According to him, the recent economic growth in Romania has been substantial, but that accomplishment would quickly vanish if businesspeople and investors thought that the anti-corruption struggle had more holes than Swiss cheese.

The 2016 "Prosperity Index report" calculated by Legatum Institute notes: "corruption and governance remain a major concern in Romania".

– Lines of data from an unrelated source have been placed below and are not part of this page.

-- ==== Sys2Proof/Machine/Turn.lean ====
section
/-! DEFINITION. What a step of the machine does (R5, R10, R49, R228): the steps that the world outside brings about, the
steps that are due at the present reference cycle, a core's turn in it, and the end of the cycle. The meanings are those of
`exec`, which `stepWith` takes as its argument. Logs 1 and 2 give the order. -/

namespace Sys2Proof.Machine

open Sys2Proof

/-- The meaning of instructions, as the steps below use it. -/
abbrev Exec := Instr → State → Out

/-- An outcome followed by more. -/
def andThen (o : Out) (f : State → Out) : Out :=
  match o with
  | .next s => f s
  | .fault r => .fault r
  | .refused r => .refused r

/-! ### Steps from outside, and engine work of no stated duration (log 1) -/

/-- Whether a step may come about as an input: it is no instruction, and no rule fixes when it comes. -/
def isInput : Instr → Bool
  | .machineCheck _ | .kernelPlace _ | .loadComplete | .dispatchDecision | .saveComplete | .restoreComplete
  | .zeroFillComplete _ | .copyComplete _ _ _ _ | .copyFault _ | .gatherOpStart | .gatherOpComplete | .gatherElementFault
  | .barrierRemoteArrival _ _ | .barrierRemoteRelease _ _ | .collSetRun _ _ | .collSetComplete _ _ | .copyNodeComplete _
  | .copyNodeFault _ | .refreshSlot _ | .hotModeEnter _ | .hotModeExit _ | .lineRebuild _ _ | .dieMapOut _ _
  | .mapOutComplete _ _ | .cxlLinkDown _ | .latencyRecordClear _ _ | .portDown _ | .mbaupQmsg _ _ _ _ | .mbaupAdmin _ _
  | .mbaupStatus _ | .mbaupLog _ _ | .mbaupResync _ | .mbaupSpdm _ _ | .mbaupOtherType _ _ | .adminJoin _ | .adminLeave _
  | .adminPeerLost _ | .handleInstall _ _ _ _ _ | .pageTableUpdate _ _ _ | .queueCreate _ _ _ _ _ | .shareAssign _ _ _
  | .mirrorAssign _ _ | .domainCreate _ | .exportInstall _ _ | .powerBudgetSet _ _ _ | .peerConnected _
  | .peerPacketArrive _ | .promoteNotice _ _ | .peerAccessArrive _ _ _ _ | .mirrorGranuleSend | .mirrorAck | .powerGood
  | .selftestEnd _ _ | .partTestEnd _ _ _ | .brambleRestart _ | .hollyFault | .powerCycle => true
  | _ => false

/-! ### Steps that are due (R160, R161, R228, R325, R339 and the rules of each) -/

/-- A step that is due: an instruction's, or one of the steps whose row names what it acts on. -/
inductive Due where
  | instr (i : Instr)
  | fileBank (file : Slot) (bank : BitVec 2)
  | spBank (bank : BitVec 9)
  | refresh
  | bramble
  | freeCtx (ctx : BitVec 12)
  | starve (node : BitVec 32)
  | release (g : BitVec 16) (b : BitVec 12)
  | land (bus : BitVec 2)
  | drive (bus : BitVec 2)
  | join (peer : BitVec 8)
  | silence (peer : BitVec 8)
  | lost (peer : BitVec 8)
  | heartbeat (peer : BitVec 8)
  deriving DecidableEq, Repr

/-- The meaning of a due step: its row's. -/
def runDue (ex : Exec) (d : Due) (s : State) : Out :=
  match d with
  | .instr i => ex i s
  | .fileBank f b => execBankWakeComplete f b s
  | .spBank b => execScratchpadBankWake b s
  | .refresh => execRefreshSlot [] s
  | .bramble => execBrambleRestart s.dev.bramble s
  | .freeCtx c => execContextFree c s
  | .starve n => execStarveTimeout n s
  | .release g b => execBarrierRelease g b s
  | .land b => execBcastLanding b s
  | .drive b => execBcastDrive b s
  | .join p => execJoinTimeout p s
  | .silence p => execPeerSilence p s
  | .lost p => execPeerLostTimeout p s
  | .heartbeat p => execHeartbeatSend p s

/-- Whether an engine's wait for a bank would start a wake: some bank of a range sleeps. -/
def sleeps (c : Core) (r : Nat × Nat) : Bool :=
  c.sp.banks.any (fun b => (b.2.st == .off || b.2.st == .ret) && rangeInBank r.1 r.2 b.1)

/-- Whether the head call starts now, or starts the wakes that it waits for. -/
def startDue (s : State) : Bool :=
  canStart s && (match (pme s).calls with
    | [] => false
    | k :: _ =>
      let rs := (callRanges s k).filter (fun r => r.1 + r.2 ≤ spSize)
      rs.all (fun r => banksFull (core s) r.1 r.2) || rs.any (sleeps (core s)))

/-- The step of the acting core's matrix engine that is due now. DESIGN CHOICE (log 102): of what falls in one engine cycle, scale
entries are read and enqueued, and accumulators released, before a status sample. -/
def pmeDue (s : State) : Option Instr :=
  let p := pme s
  if enqueueDue s then some .scaleEntryEnqueue
  else if startDue s then some .routineStart
  else if p.mupl.any (· ≤ s.now) then some .muplRun
  else if p.msqls.any (readDue s) then some .msqlEntryRead
  else if p.acrels.any (acrelDue s) then some .acrelEffect
  else if p.samples.any (sampleDue s) then some .statusSample
  else match p.run with
    | some r => if p.busy ≤ s.now then some (uopAt p r) else none
    | none => none

/-- The slot with a file number. -/
def fileSlot (n : Nat) : Slot := if n = 0 then .s else if n = 1 then .v0 else .v1

/-- A bank of a core whose wake ends now. -/
def wakeDue (now : Nat) (c : Core) : Option Due :=
  match List.find? (fun b : Nat × Bank => b.2.st == .waking && decide (b.2.wakeEnd ≤ now)) c.files.banks with
  | some b => some (.fileBank (fileSlot (b.1 / 8)) (BitVec.ofNat 2 (b.1 % 8)))
  | none =>
    match List.find? (fun b : Nat × Bank => b.2.st == .waking && decide (b.2.wakeEnd ≤ now)) c.sp.banks with
    | some b => some (.spBank (BitVec.ofNat 9 b.1))
    | none => none

/-- Whether the acting core's next due snapshot can be written, or starts the wakes that it waits for. -/
def snapDue (s : State) : Bool :=
  match dueSnap s with
  | none => false
  | some o => spaceReady s (.sp s.cur) o.addr 1024 || sleeps (core s) (o.addr, 1024)

/-- The step of one core that is due now. -/
def coreDue (s : State) (g : Nat) : Option (Nat × Due) :=
  let t := { s with cur := g }
  match (wakeDue s.now (core t)).orElse (fun _ => (pmeDue t).map .instr) with
  | some i => some (g, i)
  | none => if snapDue t then some (g, .instr .csnapVisible) else none

/-- The step of a broadcast bus that is due now. -/
def busDue (s : State) (x : Nat × List Bcast) : Option (Nat × Due) :=
  let g := 64 * (x.1 / 4)
  let b := BitVec.ofNat 2 (x.1 % 4)
  if x.2.any (fun m => m.lands.any (· ≤ s.now)) then some (g, .land b)
  else if !busBusy s.now x.2 && (nextBlock s.now x.2 0 none).isSome then some (g, .drive b)
  else none

/-- The step of a peer that is due now (R339). -/
def peerDue (s : State) (x : Nat × Peer) : Option (Nat × Due) :=
  let p := BitVec.ofNat 8 x.1
  if joinDue s x.2 then some (0, .join p)
  else if silenceDue s x.2 then some (0, .silence p)
  else if lostDue s x.2 then some (0, .lost p)
  else if heartbeatDue s x.2 then some (0, .heartbeat p)
  else none

/-- The release of a barrier whose cycle T has come (R296). -/
def barrierDue (s : State) (x : Barrier) : Option (Nat × Due) :=
  if x.st == .releasing && x.rel.any (· ≤ s.now) then some (0, .release x.g x.b) else none

/-- A latched record that may enter its cluster's queue (R190). -/
def unlatchDue (s : State) (k : Nat) : Option (Nat × Due) :=
  if (clusterAt s k).q.length + 5 ≤ 64 && waitCount s k != 0 then some (8 * k, .instr .trapRecordUnlatch) else none

/-- The end of an ENDING context that no core holds (R262). -/
def ctxDue (s : State) (x : Nat × Ctx) : Option (Nat × Due) :=
  if x.2.st == .ending && (holders s (BitVec.ofNat 12 x.1)).isEmpty then some (0, .freeCtx (BitVec.ofNat 12 x.1)) else none

/-- A node that has starved (R278). -/
def starveDue (s : State) (x : Nat × Node) : Option (Nat × Due) :=
  if x.2.st == .ready && !x.2.starved && decide (x.2.ready + 2 ^ 16 * 4096 ≤ s.now) then
    some (0, .starve (nodeId x.1 x.2)) else none

/-- Whether the next refresh slot has begun (R325). -/
def slotDue (s : State) : Bool := s.dram.epoch.any (fun e => decide (slotStart e (nextSlot s) ≤ s.now))

/-- The step of the firmware that is due now: SAFE after a fault of Holly's, or the start of Bramble on a die's control core 0
(R194, R351, R354). -/
def firmwareDue (s : State) : Option (Nat × Due) :=
  if !inService s then none
  else match List.find? (fun x : Nat × Core => x.2.hollyBad && isCtrl x.1) s.cores with
    | some x => some (x.1, .instr .hollyFault)
    | none => s.dev.brambleDue.head?.map (fun x => (brambleCore x.1, .bramble))

/-- The first step that is due in the present reference cycle, with the core it acts on (log 2). -/
def dueStep (s : State) : Option (Nat × Due) :=
  if s.tick < s.now / 4096 then some (0, .instr .tickBoundary)
  else if s.link.resync.any (resyncDue s) then some (0, .instr .resyncSample)
  else if slotDue s then some (0, .refresh)
  else
    (firmwareDue s).orElse fun _ =>
    (s.ctxs.findSome? (ctxDue s)).orElse fun _ =>
    (s.link.peers.findSome? (peerDue s)).orElse fun _ =>
    (s.nodes.findSome? (starveDue s)).orElse fun _ =>
    (s.barriers.findSome? (barrierDue s)).orElse fun _ =>
    (s.buses.findSome? (busDue s)).orElse fun _ =>
    (s.cores.findSome? (fun x => coreDue s x.1)).orElse fun _ =>
    s.clusters.findSome? (fun x => unlatchDue s x.1)

/-! ### A core's turn (R49 to R54, R186, R187) -/

/-- Whether a core issues, or is held from issuing (R47). -/
def active (c : Core) : Bool := c.st == .running || c.st == .frozen

/-- Values that become readable join the landings, and what is due lands (R25, R161). -/
def land (ex : Exec) (s : State) : Out :=
  let s1 := if (core s).pme.samples.isEmpty then s else updCore (landSamples s.now) s
  if (dueLandings (core s1)).isEmpty then .next s1 else andThen (ex .resultLanding s1) (ex .xmovArrival)

/-- An allowance that is still negative is met again by a core that has resumed (R240). -/
def meetAlw (s : State) : State :=
  let c := core s
  if !c.alwAgain then s
  else
    let a := (ctxAt s c.ctx).alw
    setCore s { c with
      alwAgain := false
      asyncs := if a < 0 && !c.asyncs.any (fun x => x.code == 0x22) then c.asyncs ++ [exc 0x22 (BitVec.ofInt 64 a)] else c.asyncs }

/-- The fault of a FAULTED channel that END's wait meets (R222): its entries cannot end. -/
def brokenChan (c : Core) : Option Exc :=
  (List.find? (fun x : Nat × Chan => x.2.st == .faulted && x.2.fault.isSome && !x.2.q.isEmpty) c.chans).bind (fun x => x.2.fault)

/-- A frozen core runs again once nothing holds it (R48). -/
def thaw (ex : Exec) (s : State) : Out := if (core s).st = .frozen then ex .freezeEnd s else .next s

/-- A core in its END wait (R288): a fault traps it at END's bundle, and it retires once everything has ended. -/
def endTurn (ex : Exec) (s : State) : Out :=
  andThen (thaw ex s) (fun s =>
    match takeAny (core s) with
    | some (e, c1) => .next (takeTrap e 0 false false (setCore s c1))
    | none =>
      match brokenChan (core s) with
      | some e => .next (takeTrap e 0 false false s)
      | none => if retireReady s then ex .kernelRetire s else .next s)

/-- One empty issue cycle of a CLKDIV drain, in which the core is RUNNING (R349). -/
def drainTurn (ex : Exec) (s : State) : Out :=
  andThen (thaw ex s) (fun s =>
    ex .clkdivDrainEnd (updCore (fun c => { c with csr := { c.csr with cyc := c.csr.cyc + 1 }, issues := (s.now :: c.issues).take 5 }) s))

/-- Whether the bundle at PC is a delay bundle that stands at the end of the innermost loop (R84). -/
def delayAtEnd (c : Core) : Bool :=
  (c.resume.isNone || c.resume == some 0) && c.br.isSome && c.loops.head?.any (fun e => e.fin == c.pc)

When asked how to create trust in countries such as the ones in Eastern Europe, Tim Evans, economics professor at Middlesex University London and former consultant to the Slovakian prime-minister in 1991, said: "What shouldn't be done is what countries such as Romania have done. You don't turn a communist party into a so-called social democrat party. You don't keep a domestic intelligence service such as the one in Romania, you don't allow it to manage its own commercial organizations, like HexiPharma. What you do is start by reforming the key institutions of the state. You don't allow investigated ministers, such as Victor Ponta, to appoint the leaders in the key institutions of the state. That is a recipe for corruption. If you come from a system that had ties to the former political police, you need to diminish that state owned apparatus, to liberalize the economy and to ensure that you have an absolutely independent judicial system.

You don't create a so-called national anti-crime machine, which is so involved in the domestic intelligence setup and that way influences the media and the judicial system. Romania citizens are just hoping that the current regime, the anti-corruption struggle is good, just to find out, two or three years later that the people involved were corrupt."

In the opinion of Tim Evans, in Romania, there has been no reform, a revolution in the true meaning of the word, rather it is the system has gone through a revolution. According to him, that was one of the problems and that is why Romania is faced with so many cases of arbitrage in the international courts.